Look through the data below and show every line that includes "activeId".

(Stored items)
========
-- ==== Sys2Proof/Machine/Est.lean ====
section
/-! DEFINITION. The estimator: configuration, states, propagation and pose records, updates, keyframes, loop closure and
map epochs (spec/12). -/

namespace Sys2Proof.Machine

def Dev.setEst (d : Dev) (f : Est → Est) : Dev := { d with est := f d.est }

/-- A field of the configuration in force. -/
def Dev.ec (d : Dev) (lo n : Nat) : Nat := fld d.est.cfg lo n

/-- Code of a state (*Estimator states*). -/
def EstSt.code : EstSt → Nat
  | .off => 0 | .deadReckoning => 1 | .initialising => 2 | .tracking => 3 | .lost => 4 | .baseMetal => 5

/-! ### Configuration (R361-R363) -/

/-- A host sensor counts as the kind it stands for. -/
def Dev.isImu (d : Dev) (i : Nat) : Bool := decide (i < 32) && d.layout i == 2

/-- The defaults of *Estimator configuration* for the profile in force. -/
def Dev.estDefaults (d : Dev) : Bytes :=
  let imus := (List.range 32).filter fun i => d.isImu i && (d.sensor i).enabled
  let wheel := ((List.range 32).find? fun i => d.kind i != 0 && d.declares i 3).getD 0xFF
  let kw := match d.prof.activeId with
    | 0 => 16 | 1 => 32 | _ => 64
  padTo 256 (leBytes 2 d.trust.bankFmt ++ [BitVec.ofNat 8 (imus.getD 0 0xFF), BitVec.ofNat 8 (imus.getD 1 0xFF), BitVec.ofNat 8 wheel, 0xFF, 0xFF, 8,
    BitVec.ofNat 8 kw, 8] ++ leBytes 2 50 ++ leBytes 2 175 ++ leBytes 2 1000 ++ [60, 8] ++ leBytes 2 40 ++ leBytes 2 32 ++ leBytes 2 1000
    ++ List.replicate 24 0 ++ leBytes 2 0x0200 ++ leBytes 2 30 ++ [12, 16] ++ leBytes 2 200 ++ leBytes 2 64)

/-- The first field of a configuration that is at fault (R362). -/
def Dev.estFault (d : Dev) (b : Bytes) : Option Nat :=
  let f := fld b
  let within (o n lo hi : Nat) : Nat × Bool := (o, decide (lo ≤ f o n ∧ f o n ≤ hi))
  let sensor (o : Nat) (ok : Nat → Bool) : Nat × Bool := (o, f o 1 == 0xFF || (decide (f o 1 < 32) && ok (f o 1)))
  let signed (o n lim : Nat) : Nat × Bool := (o, decide ((sInt (8 * n) (f o n)).natAbs ≤ lim))
  firstFault ([(0, f 0 2 == d.trust.bankFmt), sensor 2 d.isImu, sensor 3 d.isImu, sensor 4 fun i => d.kind i != 0 && d.declares i 3,
    sensor 5 fun i => d.kind i == 4 || d.layout i == 4, (6, decide (f 6 1 ≤ 15) || f 6 1 == 0xFF), within 7 1 2 16, within 8 1 4 64, within 9 1 0 32,
    within 10 2 1 10000, within 12 2 1 3142, within 14 2 10 60000, within 16 1 10 90, within 17 1 0 31, within 18 2 10 1000,
    within 20 2 8 65535, within 22 2 100 10000, signed 24 8 (90 * 2 ^ 55), signed 32 8 (180 * 2 ^ 55),
    (44, (List.range 32).all fun i => !(f 44 4).testBit i || d.ownsRing i), within 50 2 1 65535, within 52 1 1 30, within 53 1 1 30,
    within 54 2 1 65535, within 56 2 16 256] ++ zeroChecks b 58 198)

/-- EST_CONFIG (R361-R363). -/
def opEstConfig : OpFn := fun c d =>
  let b := c.input d 32 256
  let save := c.d.u8 24
  if 1 < save then opDone d .bad else
  match d.estFault b with
  | some o => opDone d { Cpl.bad with result0 := BitVec.ofNat 64 o }
  | none =>
    match (if save = 1 then d.settingsLocked else none) with
    | some k => opDone d (.conflict k)
    | none =>
      opDone (d.setEst fun e => { e with
        pendingCfg := some b
        saved := if save = 1 then (d.prof.activeId, b) :: e.saved.filter (fun x => x.1 != d.prof.activeId) else e.saved }) .ok

/-! ### States (R364) -/

/-- The estimator changes state, with EV_EST_STATE. -/
def estState (s : EstSt) (d : Dev) : Dev :=
  let old := d.est.st
  if old == s then d else
  evFrom 6 0 0x0610 (if s == .lost || s == .baseMetal then 1 else 0) (det [(16, [BitVec.ofNat 8 s.code, BitVec.ofNat 8 old.code])])
    (d.setEst fun e => { e with st := s })

/-- Works of the estimator's problems leave the array. -/
def dropEstWork (p : Option Nat) (d : Dev) : Dev :=
  ((d.comp.works.filter fun w => match w.kind with
    | .est n => p.isNone || p == some n
    | _ => false).map (·.id)).foldl (fun d w => dropWork w d) d

/-- Vision work stops: no problem is under way, and the estimator's bindings end as MODEL_UNBIND ends one (R364). -/
def estQuiet (d : Dev) : Dev :=
  let d := dropEstWork none d
  let d := d.setEst fun e => { e with
    upd := none, gnssWait := [], ba := false, baAgain := false, pg := [], pgQueue := [], commit := none, nextCommit := [], ran := [], bands := [], spoilt := []
    sets := [], window := [], fresh := [], reloc := false, toBind := [], depths := [], drawn := [], baDrawn := [] }
  (d.neural.binds.filter (·.est)).foldl (fun d b =>
    bindEndCheck b.id (d.setBind b.id fun x => { x with ending := some none })) d

/-- To DEAD_RECKONING or OFF, as the configuration says (R364). -/
def estRest (d : Dev) : Dev :=
  let d := estQuiet d
  if d.ec 2 1 = 0xFF then estState .off d else estState .deadReckoning d

/-! ### Pose records (R367-R373, R386, R387) -/

/-- The IMU in use. -/
def Dev.imuInUse (d : Dev) : Nat := if d.est.secondary then d.ec 3 1 else d.ec 2 1

/-- Accepted samples of an IMU since its enable, latest first, as (instant, tov). -/
def Dev.imuLog (d : Dev) (i : Nat) : List (Nat × Nat) := (((d.est.imu.find? fun x => x.1 == i).map (·.2)).getD []).filter fun y => decide ((d.sensor i).enabledAt ≤ y.1)

/-- period_us of an IMU, or its measured period (R370). -/
def Dev.imuPeriodUs (d : Dev) (i : Nat) : Nat :=
  let p := d.se i 8 4
  if p != 0 then p else
  let l := d.imuLog i
  if l.length < 16 then 2500 else ((l.headD (0, 0)).2 - (l.getD 15 (0, 0)).2 + 7500) / 15000

/-- A sensor is masked at the last fusion tick (R304, R371). -/
def Dev.maskedAt (d : Dev) (i : Nat) : Bool := decide (i < 32) && d.fusion.lastTick.isSome && d.fusion.masked.getLsbD i

/-- A pose record (*Pose record*). -/
def poseRecord (x : Sample) (src : Nat) (d : Dev) : Bytes :=
  let e := d.est
  let n := if src = 0 then e.nav else e.sNav
  let flags := bit (src == 0 && e.newCorr) + 2 * bit (src == 0 && e.jump) + 4 * bit (d.maskedAt x.sensor) + 8 * bit e.secondary
    + 16 * bit e.gap + 32 * bit (d.fusion.lastTick.isSome && d.fusion.masked != 0) + 64 * bit (e.st != .tracking) + 128 * bit (d.time.st == .holdover)
    + 256 * bit (d.time.st == .freeRun) + 512 * bit d.inBase
  let age := match e.updTov with
    | some u => min 0xFFFFFFFF ((x.tov.toNat - u) / 1000)
    | none => 0xFFFFFFFF
  let b := padTo 124 (leBytes 8 x.tov.toNat ++ leBytes 4 e.poseSeq.toNat ++ leBytes 2 flags ++ [BitVec.ofNat 8 src, BitVec.ofNat 8 e.st.code]
    ++ padTo 82 n ++ [0, 0] ++ leBytes 8 e.epoch ++ leBytes 4 e.corrSeq.toNat ++ leBytes 4 ((d.time.tb - x.stamp) / 65536) ++ leBytes 4 age)
  b ++ leBytes 4 (crcOf 0 b)

/-! ### Starting (R364, R365, R393, R401) -/

/-- The local index of a new map (R401); the projection of an int8 index is not stated. -/
def localIndex (d : Dev) : Dev :=
  let s := d.ec 6 1
  if d.ec 9 1 = 0 || s = 0xFF then d else
  let p := d.pkg s
  let o := 512 + 32 * (fld p 27 1 + fld p 28 1 - 1)
  let fm := fld p (o + 1) 1
  let n := fld p (o + 24) 4
  let x : PIndex := { format := if fm = 1 then 0 else 1, metric := if fm = 1 then 0 else 2, deg := 32, codeBytes := 8, dim := if fm = 1 then n else 8 * n
                      residency := 2, sideCap := 65536, idCap := 1048576 }
  let x := { x with proj := if fm = 1 then d.freeBytes (64 * n) else [] }
  if (fm != 1 && fm != 2) || (ixChecks 0 0 0 0 0 x).any (fun q => !q.2) || (d.ixShort x).isSome then
    evFrom 10 0 0x0A02 0 (det [(16, [0, 1, 3])]) d
  else
    let d := { d with free := d.free + (if fm = 1 then 64 * n else 0) }
    ixState 0 .ready 0 ((makeObjects 0 1 x d).setIx 0 fun y => { x with st := y.st })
========
§ Exercise output:
  let kw := match d.prof.activeId with
        saved := if save = 1 then (d.prof.activeId, b) :: e.saved.filter (fun x => x.1 != d.prof.activeId) else e.saved }) .ok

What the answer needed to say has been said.